Manufacturing the Bespoke: Making and Prototyping Architecture (An AD Reader)
3 March 2012
Never have roles, methods and capabilities within disciplines of building production been in such unprecedented flux. Manufacturing the Bespoke brings clarity to this subject by featuring new essays from pioneering architects, engineers, academics and designers from around the world on new and unbuilt structures. It is an original and informative reader that focuses on the translation of architectural ideas from conceptual stage to their final physical realisation.
Contributing contemporary architects include: Charles Walker at Zaha Hadid Architects; Mark Burry on the completion of the Sagrada Família in Barcelona; and Philip Beesley. The book encompasses a number of extended articles by internationally renowned critics, theorists, educators and designers, such as Matthias Kohler, Neri Oxman, Peter Salter and Michael Stacey.

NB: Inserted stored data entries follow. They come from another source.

-- ==== Sys2Proof/Machine/Reef.lean ====
section
/-! DEFINITION. The Reef (spec/06_gates_preemption.md): transmission selection, gate changes, schedule changes, pre-emption and shapers, and its admission checks (R128). -/

namespace Sys2Proof.Machine

namespace Dev

/-! ### Selection (R113, R119, R123) -/

/-- A head frame may start at `t` under the guard rule: whole, or for a pre-emptable frame with pre-emption active up to an allowed boundary (R119, R123). -/
def guardOk (s : Dev) (p c t : Nat) (e : QEnt) : Bool :=
  let len := frameLen e.data
  s.fits p c t (len - e.sent + 20) ||
    (s.preemptActive p && !s.isExpress p c &&
      (match s.firstBoundary p e.sent len with
      | some k => s.fits p c t (k - e.sent + 24)
      | none => false))

/-- A beacon: a Mizal control frame of type 1 (R164). -/
def isBeacon (l : List Octet) : Bool := (fieldBE l 14 2).testBit 13 && fieldBE l 18 1 == 1

/-- The frame at the head of class `c`. While the ring's table does not match, class 7 of a ring port sends relays and beacons and passes over own frames (R173; log entry 76). -/
def headOf (s : Dev) (p c : Nat) : Option QEnt :=
  if p < 4 ∧ c = 7 ∧ s.bit (Reg.SHD_STATE.TABLE_MISMATCH (ringOf p)) then
    (s.classQueue p c).find? fun e => e.relay.isSome || isBeacon e.data
  else (s.classQueue p c).head?

/-- The frame class `c` would send next: its pre-empted frame, or its head; none while another pre-emptable frame awaits its continuation (R113). -/
def candidate (s : Dev) (p c : Nat) : Option QEnt :=
  match (s.port p).hold with
  | some h =>
    if h.cls = c then some h.ent
    else if s.preemptActive p && !s.isExpress p c then none
    else s.headOf p c
  | none => s.headOf p c

/-- A passed-on Follow_Up is held until its Sync has been sent: it does not start while the Sync waits in another class of the port (R42). -/
def awaitsSync (s : Dev) (p c : Nat) (e : QEnt) : Bool :=
  match e.fix with
  | .followUp k _ => (List.range 8).any fun c' => c' != c && (s.classQueue p c').any fun x => (match x.fix with
    | .twoStep k' _ _ => k' == k
    | _ => false)
  | _ => false

/-- Class `c` may start a frame at `t`: gate, guard rule and credit (R113). -/
def selectable (s : Dev) (p c t : Nat) : Bool :=
  match s.candidate p c with
  | none => false
  | some e => (s.gatesAt p t).testBit c && s.guardOk p c t e && s.creditOk p c && !s.awaitsSync p c e

/-- The class chosen: the highest selectable, with TX_SETTLED and the link up (R73, R113, R120). -/
def selectClass (s : Dev) (p : Nat) : Option Nat :=
  if s.linkUp p ∧ s.txSettled p then [7, 6, 5, 4, 3, 2, 1, 0].find? fun c => s.selectable p c s.now else none

/-- Egress stamp of a frame that starts now (R40). -/
def egressStamp (s : Dev) (p : Nat) : Nat := s.now + s.get (Reg.TIM_LAT.EGR_LAT p) * 65536

/-- The octets of a PTP message with the time `t` in 2^-16 ns in its ten-octet time stamp, the fraction of a nanosecond added to its correctionField (IEEE 1588 layout, PRESUMED, log entry 18). -/
def ptpStampInto (data : List Octet) (t : Nat) : List Octet :=
  let d := patch data 48 (octetsBE 6 (t / 65536 / 1000000000) ++ octetsBE 4 (t / 65536 % 1000000000))
  patch d 22 (octetsBE 8 (fieldBE d 22 8 + t % 65536))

This AD Reader provides a definitive reference for every ambitious student, designer, critic, historian or engineer, looking to fathom the multitude of strands that influence the manufacture of man’s most prolific occupation in the 21st century. It covers an extensive territory of intellectual pursuit through the relentless acts of design, manufacture and construction, and aims to contextualise and define new meanings for architectural production in the post–digital age. Leading lights, exploring alternate meanings for practice, research, theory and innovation, are placed side by side in a volume of vibrant and visual discourse.
• Contributors include: Philip Beesley, Mark Burry, Xavier De Kestelier, Matthias Kohler and Peter Salter.
• Articles examine and refer to key portfolios of the 20th and 21st century including works by Pierre Chareau, Adolf Loos, Rural Studio and sixteen∗(makers).
• Topics range from analogue and digital craft, to the bespoke as a tactical approach to how architecture is made, understood and experienced.